*** DATA SUPPLIED Section Begins ***

theorem key_lt_iff (a b : Word) : key a < key b ↔ val a < val b := by
  rw [← not_le, ← not_le, key_le_iff]

theorem le_iff (a b : Word) : le a b = true ↔ isNaN a = false ∧ isNaN b = false ∧ val a ≤ val b := by
  simp [le, key_le_iff, and_assoc]

theorem lt_iff (a b : Word) : lt a b = true ↔ isNaN a = false ∧ isNaN b = false ∧ val a < val b := by
  simp [lt, key_lt_iff, and_assoc]

/-- On words that are no NaN, "not less" is "at least". -/
theorem lt_eq_false {a b : Word} (ha : isNaN a = false) (hb : isNaN b = false) :
    lt a b = false ↔ val b ≤ val a := by
  rw [← Bool.not_eq_true, lt_iff]; simp [ha, hb]

theorem le_eq_false {a b : Word} (ha : isNaN a = false) (hb : isNaN b = false) :
    le a b = false ↔ val b < val a := by
  rw [← Bool.not_eq_true, le_iff]; simp [ha, hb]

theorem within_iff (lo hi x : Word) : within lo hi x = true ↔
    isNaN lo = false ∧ isNaN hi = false ∧ isNaN x = false ∧ val lo ≤ val x ∧ val x ≤ val hi := by
  simp only [within, Bool.and_eq_true, le_iff]
  tauto

/-- A finite word has a value strictly between the infinities, and conversely. -/
theorem isFinite_iff (x : Word) : isFinite x = true ↔
    isNaN x = false ∧ -(magVal infMag : Int) < val x ∧ val x < magVal infMag := by
  have h1 := @magVal_lt_iff (mag x) infMag
  have h2 := @magVal_le_iff infMag (mag x)
  simp only [isFinite, isNaN, decide_eq_true_eq, decide_eq_false_iff_not, not_lt]
  unfold val
  cases sign x <;> simp <;> omega

theorem finite_of_within {lo hi x : Word} (hlo : isFinite lo = true) (hhi : isFinite hi = true)
    (h : within lo hi x = true) : isFinite x = true := by
  rw [isFinite_iff] at *
  rw [within_iff] at h
  exact ⟨h.2.2.1, by omega, by omega⟩

/-! Rounding. -/

@[simp] theorem isNaN_round (n : Int) (den : Nat) (z : Bool) : isNaN (round n den z) = false := by
  unfold round; split <;> simp

theorem val_round_of_nonneg {n : Int} (den : Nat) (z : Bool) (h : 0 ≤ n) :
    val (round n den z) = magVal (min (if n = 0 then 0 else roundMag n.natAbs den) infMag) := by
  unfold round
  split
  · next h0 => cases z <;> simp [val]
  · next h0 =>
    have : ¬ n < 0 := by omega
    simp [val, this]

theorem val_round_of_neg {n : Int} (den : Nat) (z : Bool) (h : n < 0) :
    val (round n den z) = -(magVal (min (roundMag n.natAbs den) infMag) : Int) := by
  unfold round
  rw [if_neg (by omega)]
  simp [val, h]

/-- An exact value at most that of a word rounds to at most it. -/
theorem val_round_le {n : Int} {den : Nat} (hd : 0 < den) {c : Word} (hc : isNaN c = false)
    (h : n ≤ val c * den) (z : Bool) : val (round n den z) ≤ val c := by
  have hcm := mag_le_of_not_nan hc
  rcases Int.lt_or_le n 0 with hn | hn
  · rw [val_round_of_neg den z hn]
    cases hs : sign c with
    | false => rw [val_pos_sign hs]; omega
    | true =>
      rw [val_neg_sign hs] at h ⊢
      have h1 : magVal (mag c) * den ≤ n.natAbs := by
        zify; rw [abs_of_neg hn]; linarith
      have h2 := le_roundMag hd h1
      have h3 : magVal (mag c) ≤ magVal (min (roundMag n.natAbs den) infMag) :=
        magVal_le_iff.mpr (Nat.le_min.mpr ⟨h2, hcm⟩)
      omega
  · rw [val_round_of_nonneg den z hn]
    cases hs : sign c with
    | false =>
      rw [val_pos_sign hs] at h ⊢
      have h1 : n.natAbs ≤ magVal (mag c) * den := by zify; rw [abs_of_nonneg hn]; exact h
      have h2 := roundMag_le hd h1
      have h3 : magVal (min (if n = 0 then 0 else roundMag n.natAbs den) infMag) ≤ magVal (mag c) := by
        apply magVal_le_iff.mpr
        refine (Nat.min_le_left _ _).trans ?_
        split
        · omega
        · exact h2
      omega
    | true =>
      rw [val_neg_sign hs] at h ⊢
      have h0 : (magVal (mag c) : Int) * den ≤ 0 := by linarith
      have hd' : (0 : Int) < den := by exact_mod_cast hd
      have h1 : (magVal (mag c) : Int) ≤ 0 := by nlinarith
      have hn0 : n = 0 := by nlinarith
      rw [if_pos hn0]
      simp; omega

/-- An exact value at least that of a word rounds to at least it. -/
theorem le_val_round {n : Int} {den : Nat} (hd : 0 < den) {c : Word} (hc : isNaN c = false)
    (h : val c * den ≤ n) (z : Bool) : val c ≤ val (round n den z) := by
  have hcm := mag_le_of_not_nan hc
  rcases Int.lt_or_le n 0 with hn | hn
  · rw [val_round_of_neg den z hn]
    cases hs : sign c with
    | false =>
      rw [val_pos_sign hs] at h
      have : (0 : Int) ≤ magVal (mag c) * den := by positivity
      omega
    | true =>
      rw [val_neg_sign hs] at h ⊢
      have h1 : n.natAbs ≤ magVal (mag c) * den := by
        zify; rw [abs_of_neg hn]; linarith
      have h3 : magVal (min (roundMag n.natAbs den) infMag) ≤ magVal (mag c) :=
        magVal_le_iff.mpr ((Nat.min_le_left _ _).trans (roundMag_le hd h1))
      omega
  · rw [val_round_of_nonneg den z hn]
    cases hs : sign c with
    | false =>
      rw [val_pos_sign hs] at h ⊢
      split
      · next h0 =>
        rw [h0] at h
        have hd' : (0 : Int) < den := by exact_mod_cast hd
        have : (magVal (mag c) : Int) ≤ 0 := by nlinarith
        omega
      · have h1 : magVal (mag c) * den ≤ n.natAbs := by zify; rw [abs_of_nonneg hn]; exact h
        have h3 : magVal (mag c) ≤ magVal (min (roundMag n.natAbs den) infMag) :=
          magVal_le_iff.mpr (Nat.le_min.mpr ⟨le_roundMag hd h1, hcm⟩)
        omega
    | true => rw [val_neg_sign hs]; omega

/-! The operations on finite words. -/

section Ops
variable {a b lo hi c : Word}

theorem add_finite (ha : isFinite a = true) (hb : isFinite b = true) :
    add a b = round (val a + val b) 1 (sign a && sign b) := by
  simp [add, isNaN_of_finite ha, isNaN_of_finite hb, isInf_of_finite ha, isInf_of_finite hb]

theorem mul_finite (ha : isFinite a = true) (hb : isFinite b = true) :
    mul a b = round (val a * val b) (2 ^ 149) (sign a != sign b) := by
  simp [mul, isNaN_of_finite ha, isNaN_of_finite hb, isInf_of_finite ha, isInf_of_finite hb]

theorem mag_ne_zero_of_val (h : val b ≠ 0) : mag b ≠ 0 := by
  intro h0; apply h; simp [val, h0]

theorem div_finite (ha : isFinite a = true) (hb : isFinite b = true) (h0 : 0 < val b) :
    div a b = round (val a * 2 ^ 149) (val b).natAbs (sign a != sign b) := by
  have hm := mag_ne_zero_of_val (b := b) (by omega)
  simp [div, isNaN_of_finite ha, isNaN_of_finite hb, isInf_of_finite ha, isInf_of_finite hb, hm,
    Int.sign_eq_one_of_pos h0]

theorem toNat_neg (x : Word) : (neg x).toNat = (x.toNat + 2 ^ 31) % 2 ^ 32 := by
  unfold neg
  bv_omega

theorem sign_neg (x : Word) : sign (neg x) = !sign x := by
  have hx := x.isLt
  unfold sign
  rw [toNat_neg]
  rcases Nat.lt_or_ge x.toNat (2 ^ 31) with h | h
  · rw [decide_eq_true (by omega), decide_eq_false (by omega)]; rfl
  · rw [decide_eq_false (by omega), decide_eq_true (by omega)]; rfl

@[simp] theorem mag_neg (x : Word) : mag (neg x) = mag x := by
  unfold mag; rw [toNat_neg]; omega

@[simp] theorem val_neg (x : Word) : val (neg x) = -val x := by
  unfold val; rw [sign_neg, mag_neg]; cases sign x <;> simp

@[simp] theorem isFinite_neg (x : Word) : isFinite (neg x) = isFinite x := by simp [isFinite]
@[simp] theorem isNaN_neg (x : Word) : isNaN (neg x) = isNaN x := by simp [isNaN]

theorem isNaN_add (ha : isFinite a = true) (hb : isFinite b = true) : isNaN (add a b) = false := by
  rw [add_finite ha hb]; exact isNaN_round _ _ _
theorem isNaN_sub (ha : isFinite a = true) (hb : isFinite b = true) : isNaN (sub a b) = false :=
  isNaN_add ha (by simpa using hb)
theorem isNaN_mul (ha : isFinite a = true) (hb : isFinite b = true) : isNaN (mul a b) = false := by
  rw [mul_finite ha hb]; exact isNaN_round _ _ _
theorem isNaN_div (ha : isFinite a = true) (hb : isFinite b = true) (h0 : 0 < val b) :
    isNaN (div a b) = false := by
  rw [div_finite ha hb h0]; exact isNaN_round _ _ _

theorem val_add_le (ha : isFinite a = true) (hb : isFinite b = true) (hc : isNaN c = false)
    (h : val a + val b ≤ val c) : val (add a b) ≤ val c := by
  rw [add_finite ha hb]; exact val_round_le Nat.one_pos hc (by simpa using h) _
theorem le_val_add (ha : isFinite a = true) (hb : isFinite b = true) (hc : isNaN c = false)
    (h : val c ≤ val a + val b) : val c ≤ val (add a b) := by
  rw [add_finite ha hb]; exact le_val_round Nat.one_pos hc (by simpa using h) _
theorem val_sub_le (ha : isFinite a = true) (hb : isFinite b = true) (hc : isNaN c = false)
    (h : val a - val b ≤ val c) : val (sub a b) ≤ val c :=
  val_add_le ha (by simpa using hb) hc (by rw [val_neg]; omega)
theorem le_val_sub (ha : isFinite a = true) (hb : isFinite b = true) (hc : isNaN c = false)
    (h : val c ≤ val a - val b) : val c ≤ val (sub a b) :=
  le_val_add ha (by simpa using hb) hc (by rw [val_neg]; omega)
theorem val_mul_le (ha : isFinite a = true) (hb : isFinite b = true) (hc : isNaN c = false)
    (h : val a * val b ≤ val c * 2 ^ 149) : val (mul a b) ≤ val c := by
  rw [mul_finite ha hb]; exact val_round_le (Nat.two_pow_pos _) hc (by push_cast; exact h) _
theorem le_val_mul (ha : isFinite a = true) (hb : isFinite b = true) (hc : isNaN c = false)
    (h : val c * 2 ^ 149 ≤ val a * val b) : val c ≤ val (mul a b) := by
  rw [mul_finite ha hb]; exact le_val_round (Nat.two_pow_pos _) hc (by push_cast; exact h) _
theorem val_div_le (ha : isFinite a = true) (hb : isFinite b = true) (h0 : 0 < val b) (hc : isNaN c = false)
    (h : val a * 2 ^ 149 ≤ val c * val b) : val (div a b) ≤ val c := by
  rw [div_finite ha hb h0]
  exact val_round_le (by omega) hc (by rw [Int.natAbs_of_nonneg (le_of_lt h0)]; exact h) _
theorem le_val_div (ha : isFinite a = true) (hb : isFinite b = true) (h0 : 0 < val b) (hc : isNaN c = false)
    (h : val c * val b ≤ val a * 2 ^ 149) : val c ≤ val (div a b) := by
  rw [div_finite ha hb h0]
  exact le_val_round (by omega) hc (by rw [Int.natAbs_of_nonneg (le_of_lt h0)]; exact h) _

/-- A sum whose exact value lies within two bounds lies within them. -/
theorem within_add (ha : isFinite a = true) (hb : isFinite b = true) (hlo : isNaN lo = false)
    (hhi : isNaN hi = false) (h1 : val lo ≤ val a + val b) (h2 : val a + val b ≤ val hi) :
    within lo hi (add a b) = true :=
  (within_iff _ _ _).mpr ⟨hlo, hhi, isNaN_add ha hb, le_val_add ha hb hlo h1, val_add_le ha hb hhi h2⟩
theorem within_sub (ha : isFinite a = true) (hb : isFinite b = true) (hlo : isNaN lo = false)
    (hhi : isNaN hi = false) (h1 : val lo ≤ val a - val b) (h2 : val a - val b ≤ val hi) :
    within lo hi (sub a b) = true :=
  (within_iff _ _ _).mpr ⟨hlo, hhi, isNaN_sub ha hb, le_val_sub ha hb hlo h1, val_sub_le ha hb hhi h2⟩
theorem within_mul (ha : isFinite a = true) (hb : isFinite b = true) (hlo : isNaN lo = false)
    (hhi : isNaN hi = false) (h1 : val lo * 2 ^ 149 ≤ val a * val b) (h2 : val a * val b ≤ val hi * 2 ^ 149) :
    within lo hi (mul a b) = true :=
  (within_iff _ _ _).mpr ⟨hlo, hhi, isNaN_mul ha hb, le_val_mul ha hb hlo h1, val_mul_le ha hb hhi h2⟩
theorem within_div (ha : isFinite a = true) (hb : isFinite b = true) (h0 : 0 < val b) (hlo : isNaN lo = false)
    (hhi : isNaN hi = false) (h1 : val lo * val b ≤ val a * 2 ^ 149) (h2 : val a * 2 ^ 149 ≤ val hi * val b) :
    within lo hi (div a b) = true :=
  (within_iff _ _ _).mpr ⟨hlo, hhi, isNaN_div ha hb h0, le_val_div ha hb h0 hlo h1, val_div_le ha hb h0 hhi h2⟩
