theorem finite_mul_unit {a d : Word} (ha : unitRange a = true) (hd : isFinite d = true) :
    isFinite (mul a d) = true := by
  obtain ⟨mn, mp, mm⟩ := val_mul_unit ha hd
  have hfin := (isFinite_iff _).mp hd
  have hpos : (0 : Int) < magVal infMag := by decide
  rw [isFinite_iff]
  generalize ((magVal infMag : Nat) : Int) = big at *
  generalize val (mul a d) = m at *
  rcases Int.le_total 0 (val d) with hs | hs
  · have := mp hs; exact ⟨mn, by omega, by omega⟩
  · have := mm hs; exact ⟨mn, by omega, by omega⟩

/-! The advances (spec/43_slope_generator.md R176, spec/42_ramp_extractor.md R149). -/

/-- [F_EPS, F_MAX]. -/
abbrev freqRange (f : Word) : Bool := within Config.fEps Config.fMax f

theorem freq_unit {f : Word} (h : freqRange f = true) : unitRange f = true := by
  obtain ⟨-, -, hn, h1, h2⟩ := (within_iff _ _ _).mp h
  rw [unit_iff]
  have : 0 < val Config.fEps := by decide
  have : val Config.fMax < val Config.f1 := by decide
  exact ⟨hn, by omega, by omega⟩

theorem unit_sum {a b : Word} (ha : unitRange a = true) (hb : unitRange b = true) :
    within Config.f0 Config.f2 (add a b) = true := by
  obtain ⟨-, a0, a1⟩ := (unit_iff a).mp ha
  obtain ⟨-, b0, b1⟩ := (unit_iff b).mp hb
  exact within_add (unit_finite ha) (unit_finite hb) isNaN_f0 (isNaN_of_finite isFinite_f2)
    (by rw [val_f0]; omega) (by rw [val_f2]; omega)

theorem unit_of_sum_lt {x : Word} (h : within Config.f0 Config.f2 x = true) (h1 : le Config.f1 x = false) :
    unitRange x = true := by
  obtain ⟨-, -, hn, h0, -⟩ := (within_iff _ _ _).mp h
  rw [le_eq_false isNaN_f1 hn] at h1
  rw [val_f0] at h0
  exact (unit_iff _).mpr ⟨hn, h0, le_of_lt h1⟩

theorem unit_of_sum_ge {x : Word} (h : within Config.f0 Config.f2 x = true) (h1 : le Config.f1 x = true) :
    unitRange (sub x Config.f1) = true := by
  obtain ⟨-, -, hn, -, h2⟩ := (within_iff _ _ _).mp h
  rw [le_iff] at h1
  rw [val_f2] at h2
  exact within_sub (finite_of_within isFinite_f0 isFinite_f2 h) isFinite_f1 isNaN_f0 isNaN_f1
    (by rw [val_f0]; omega) (by omega)

theorem unit_wrapAdvance {p f : Word} (hp : unitRange p = true) (hf : freqRange f = true) :
    unitRange (wrapAdvance p f).phase = true := by
  have hs := unit_sum hp (freq_unit hf)
  unfold wrapAdvance
  split
  · next h => exact unit_of_sum_ge hs h
  · next h => exact unit_of_sum_lt hs (by simpa using h)

theorem unit_holdAdvance {p f : Word} (hp : unitRange p = true) (hf : freqRange f = true) :
    unitRange (holdAdvance p f).phase = true := by
  have hs := unit_sum hp (freq_unit hf)
  unfold holdAdvance
  split
  · exact unit_f1
  · next h => exact unit_of_sum_lt hs (by simpa using h)
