-- ==== Sys2Proof/Tests/Slice0.lean ====
section
/-! SUPPORT. Tests of the model, with expected values from spec/95_test_vectors.md, the rules' own examples or hand
calculation, and a witness for the hypotheses of every statement. -/

namespace Sys2Proof.Tests

open Sys2Proof.Machine Sys2Proof.Statements

set_option Elab.async false  -- one theorem at a time: a thread for each outgrows the memory limit

/-! Well-formedness: each check refuses an operand one above its field. -/

theorem test_ill_formed_wrp : (Instr.wrp 256 0#32).wellFormed = false := by decide
theorem test_ill_formed_setom : (Instr.setom 65536).wellFormed = false := by decide
theorem test_ill_formed_setrm : (Instr.setrm 65536).wellFormed = false := by decide
theorem test_ill_formed_setrg : (Instr.setrg 65536).wellFormed = false := by decide
theorem test_ill_formed_bsize : (Instr.bsize 65536).wellFormed = false := by decide
theorem test_ill_formed_step : (Instr.step 65536).wellFormed = false := by decide
theorem test_ill_formed_render : (Instr.render 65536).wellFormed = false := by decide
theorem test_ill_formed_wrin : (Instr.wrin 65536 0#32).wellFormed = false := by decide
theorem test_ill_formed_rdout : (Instr.rdout 65536).wellFormed = false := by decide
theorem test_ill_formed_rdreg : (Instr.rdreg 256).wellFormed = false := by decide

/-! Decoding: the word of every command written out bit by bit, OP then SEL then IMM (spec/30_encoding.md R82,
R85). -/

theorem test_decode_nop : decode 0b00000000_00000000_0000000000000000#32 0#32 = .ok .nop := by decide
theorem test_decode_wrp : decode 0b00000001_00000110_0000000000000000#32 0x3F000000#32
    = .ok (.wrp 6 0x3F000000#32) := by decide
theorem test_decode_setom : decode 0b00000010_00000000_0000000000000101#32 0#32 = .ok (.setom 5) := by decide
theorem test_decode_setrm : decode 0b00000011_00000000_1000000000000001#32 0#32 = .ok (.setrm 32769) := by decide
theorem test_decode_setrg : decode 0b00000100_00000000_0000000000000010#32 0#32 = .ok (.setrg 2) := by decide
theorem test_decode_clkc : decode 0b00000101_00000000_0000000000000001#32 0#32 = .ok (.clkc true) := by decide
theorem test_decode_init : decode 0b00001000_00000000_0000000000000000#32 0x472C4400#32
    = .ok (.init 0x472C4400#32) := by decide
theorem test_decode_srate : decode 0b00001001_00000000_0000000000000000#32 0x47BB8000#32
    = .ok (.srate 0x47BB8000#32) := by decide
theorem test_decode_bsize : decode 0b00001010_00000000_0000010000000000#32 0#32 = .ok (.bsize 1024) := by decide
theorem test_decode_xinit : decode 0b00001011_00000000_0000000000000000#32 0x3DCCCCCD#32
    = .ok (.xinit 0x3DCCCCCD#32) := by decide
theorem test_decode_grst : decode 0b00001100_00000000_0000000000000000#32 0#32 = .ok .grst := by decide
theorem test_decode_xrst : decode 0b00001101_00000000_0000000000000000#32 0#32 = .ok .xrst := by decide
theorem test_decode_qrst : decode 0b00001110_00000000_0000000000000000#32 0#32 = .ok .qrst := by decide
theorem test_decode_clrst : decode 0b00001111_00000000_0000000000010010#32 0#32
    = .ok (.clrst 0b10010#5) := by decide
theorem test_decode_step : decode 0b00010000_00000000_0000001111111111#32 0#32 = .ok (.step 1023) := by decide
theorem test_decode_render : decode 0b00010001_00000000_0000000001000000#32 0#32 = .ok (.render 64) := by decide
theorem test_decode_gedet : decode 0b00100000_00000000_0000000000000110#32 0#32
    = .ok (.gedet .falling true) := by decide
theorem test_decode_quant : decode 0b00100001_00000000_0000000000000000#32 0x3E800000#32
    = .ok (.quant 0x3E800000#32) := by decide
theorem test_decode_wrin : decode 0b00110000_00000000_0000011111111111#32 0x3F800000#32
    = .ok (.wrin 2047 0x3F800000#32) := by decide
theorem test_decode_rdout : decode 0b00110001_00000000_0000111111111111#32 0#32 = .ok (.rdout 4095) := by decide
theorem test_decode_rdreg : decode 0b00110010_00100001_0000000000000000#32 0#32 = .ok (.rdreg 0x21) := by decide
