-- ==== Sys2Proof/Machine/Operands.lean ====
section
/-! DEFINITION. Operands of engine instructions (08): register fields, element formats (Tables 8.9, 8.10), exact numbers, the one rounding of R217 and R220, MX blocks (R221, R222) and the special functions (R218). -/

namespace Sys2Proof.Machine

/-! ### Exact numbers -/

/-- An exact value: NaN, an infinity, or (−1)^neg × m × 2^e, the sign of zero kept. -/
inductive Num where
  | nan
  | inf (neg : Bool)
  | fin (neg : Bool) (m : Nat) (e : Int)
deriving DecidableEq, Repr

/-- m × 2^e rounded to a multiple of 2^q: the multiple, and whether non-zero bits were discarded; to nearest even, or toward zero. -/
def roundTo (m : Nat) (e q : Int) (rtz : Bool) : Nat × Bool :=
  if q ≤ e then (m <<< (e - q).toNat, false)
  else
    let d := (q - e).toNat
    let t := m >>> d
    let r := m - (t <<< d)
    let up := !rtz && (decide (2 ^ d < 2 * r) || (decide (2 * r = 2 ^ d) && t % 2 == 1))
    (if up then t + 1 else t, r != 0)

/-- Exponent of the highest set bit of m × 2^e. -/
def topExp (m : Nat) (e : Int) : Int := (Nat.log2 m : Int) + e

/-- The signed value of a finite number times 2^(-e0), for e0 at or below its exponent. -/
def scaledInt (neg : Bool) (m : Nat) (e e0 : Int) : Int :=
  let v : Int := (m <<< (e - e0).toNat : Nat)
  if neg then -v else v

/-- Exact sum of a list of numbers; a zero sum is +0 unless every term is −0; invalid where infinities of both signs meet. -/
def Num.sum (l : List Num) : Num :=
  if l.any (fun x => match x with | .nan => true | _ => false) then .nan
  else if l.contains (.inf false) && l.contains (.inf true) then .nan
  else if l.contains (.inf false) then .inf false
  else if l.contains (.inf true) then .inf true
  else
    let e0 := l.foldl (fun a x => match x with | .fin _ _ e => min a e | _ => a) (0 : Int)
    let t := l.foldl (fun a x => match x with | .fin n m e => a + scaledInt n m e e0 | _ => a) (0 : Int)
    if t = 0 then .fin (!l.isEmpty && l.all (fun x => match x with | .fin n m _ => n && m == 0 | _ => false)) 0 0
    else .fin (decide (t < 0)) t.natAbs e0

/-- Exact product; zero times infinity is NaN. -/
def Num.mul (x y : Num) : Num :=
  match x, y with
  | .nan, _ => .nan
  | _, .nan => .nan
  | .inf a, .inf b => .inf (a != b)
  | .inf a, .fin b m _ => if m = 0 then .nan else .inf (a != b)
  | .fin a m _, .inf b => if m = 0 then .nan else .inf (a != b)
  | .fin a m e, .fin b n f => .fin (a != b) (m * n) (e + f)

/-- The value with its sign changed. -/
def Num.neg (x : Num) : Num :=
  match x with
  | .nan => .nan
  | .inf a => .inf (!a)
  | .fin a m e => .fin (!a) m e

/-- The value times 2^k. -/
def Num.shift (x : Num) (k : Int) : Num :=
  match x with
  | .fin a m e => .fin a m (e + k)
  | y => y

/-- −1, 0 or 1 as x is below, equal to or above y; NaN compares as nothing. -/
def Num.cmp (x y : Num) : Option Int :=
  match x, y with
  | .nan, _ => none
  | _, .nan => none
  | .inf a, .inf b => some (if a = b then 0 else if a then -1 else 1)
  | .inf a, _ => some (if a then -1 else 1)
  | _, .inf b => some (if b then 1 else -1)
  | .fin a m e, .fin b n f =>
    let e0 := min e f
    let d := scaledInt a m e e0 - scaledInt b n f e0
    some (if d < 0 then -1 else if d = 0 then 0 else 1)

/-- The value is a zero with the sign given. -/
def Num.isZero (x : Num) (neg : Bool) : Bool :=
  match x with
  | .fin a 0 _ => a == neg
  | _ => false

/-- The lesser or greater of two numbers; the non-NaN operand where one is NaN (08, R217). −0 counts as below +0 (log entry 17). -/
def Num.pick (least : Bool) (x y : Num) : Num :=
  match x, y with
  | .nan, v => v
  | v, .nan => v
  | x, y =>
    match x.cmp y with
    | some 0 => if x.isZero true || x.isZero false then (if least then (if x.isZero true then x else y) else (if x.isZero false then x else y)) else x
    | some c => if decide (c < 0) == least then x else y
    | none => .nan

/-! ### Element formats (08, Tables 8.9 and 8.10) -/

/-- What a format is. -/
structure Fmt where
  width : Nat
  int : Bool := false
  mbits : Nat := 0
  bias : Int := 0
  /-- code of the largest finite magnitude -/
  top : Nat := 0
  /-- code of +infinity -/
  inf : Option Nat := none
  /-- the canonical NaN (R217, R220) -/
  nan : Option Nat := none
  /-- what an overflow converts to where neither RTZ nor SAT is set -/
  beyond : Nat := 0

def fmtOf : Nat → Option Fmt
  | 0 => some { width := 8, mbits := 3, bias := 7, top := 0x7E, nan := some 0x7F, beyond := 0x7F }
  | 1 => some { width := 8, mbits := 2, bias := 15, top := 0x7B, inf := some 0x7C, nan := some 0x7E, beyond := 0x7C }
  | 2 => some { width := 6, mbits := 3, bias := 1, top := 0x1F, beyond := 0x1F }
  | 3 => some { width := 6, mbits := 2, bias := 3, top := 0x1F, beyond := 0x1F }
  | 4 => some { width := 4, mbits := 1, bias := 1, top := 0x7, beyond := 0x7 }
  | 5 => some { width := 4, int := true }
  | 6 => some { width := 8, int := true }
  | 7 => some { width := 16, mbits := 7, bias := 127, top := 0x7F7F, inf := some 0x7F80, nan := some 0x7FC0, beyond := 0x7F80 }
  | 8 => some { width := 32, mbits := 23, bias := 127, top := 0x7F7FFFFF, inf := some 0x7F800000, nan := some 0x7FC00000, beyond := 0x7F800000 }
  | 9 => some { width := 32, int := true }
  | _ => none

/-- Elements per vector of a format (08, Table 8.9). -/
def elemCount (f : Fmt) : Nat := if f.width = 4 then 128 else if f.width = 16 then 32 else if f.width = 32 then 16 else 64

/-- Parts of 16 elements. -/
def partCount (f : Fmt) : Nat := elemCount f / 16

/-- The value of an element's bits (08, R219). -/
def decodeElem (f : Fmt) (b : Nat) : Num :=
  if f.int then
    let v : Int := if b.testBit (f.width - 1) then (b : Int) - (2 ^ f.width : Nat) else (b : Int)
    .fin (decide (v < 0)) v.natAbs 0
  else
    let neg := b.testBit (f.width - 1)
    let a := b % 2 ^ (f.width - 1)
    if some a = f.inf then .inf neg
    else if (match f.inf with | some i => decide (i < a) | none => some a == f.nan) then .nan
    else
      let x := a >>> f.mbits
      let m := a % 2 ^ f.mbits
      if x = 0 then .fin neg m (1 - f.bias - f.mbits) else .fin neg (m + 2 ^ f.mbits) ((x : Int) - f.bias - f.mbits)

/-- The bits of an integer format, saturated (08, R220). -/
def encodeInt (f : Fmt) (x : Num) (rtz : Bool) : Nat :=
  let hi : Int := (2 ^ (f.width - 1) : Nat) - 1
  let lo : Int := -((2 ^ (f.width - 1) : Nat) : Int)
  let v : Int := match x with
    | .nan => 0
    | .inf neg => if neg then lo else hi
    | .fin neg m e =>
      let r : Int := ((roundTo m e 0 rtz).1 : Nat)
      if neg then max lo (-r) else min hi r
  (BitVec.ofInt f.width v).toNat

*** DATA SUPPLIED Section Ends ***

TASK TO COMPLETE. Using the entries above, give again exactly the lines from the line holding "let x := a >>> f.mbits" through the line holding "if neg then max lo (-r) else min hi r". Include both end lines and nothing else.

TASK OUTPUT.
      let x := a >>> f.mbits
      let m := a % 2 ^ f.mbits
      if x = 0 then .fin neg m (1 - f.bias - f.mbits) else .fin neg (m + 2 ^ f.mbits) ((x : Int) - f.bias - f.mbits)

/-- The bits of an integer format, saturated (08, R220). -/
def encodeInt (f : Fmt) (x : Num) (rtz : Bool) : Nat :=
  let hi : Int := (2 ^ (f.width - 1) : Nat) - 1
  let lo : Int := -((2 ^ (f.width - 1) : Nat) : Int)
  let v : Int := match x with
    | .nan => 0
    | .inf neg => if neg then lo else hi
    | .fin neg m e =>
      let r : Int := ((roundTo m e 0 rtz).1 : Nat)
      if neg then max lo (-r) else min hi r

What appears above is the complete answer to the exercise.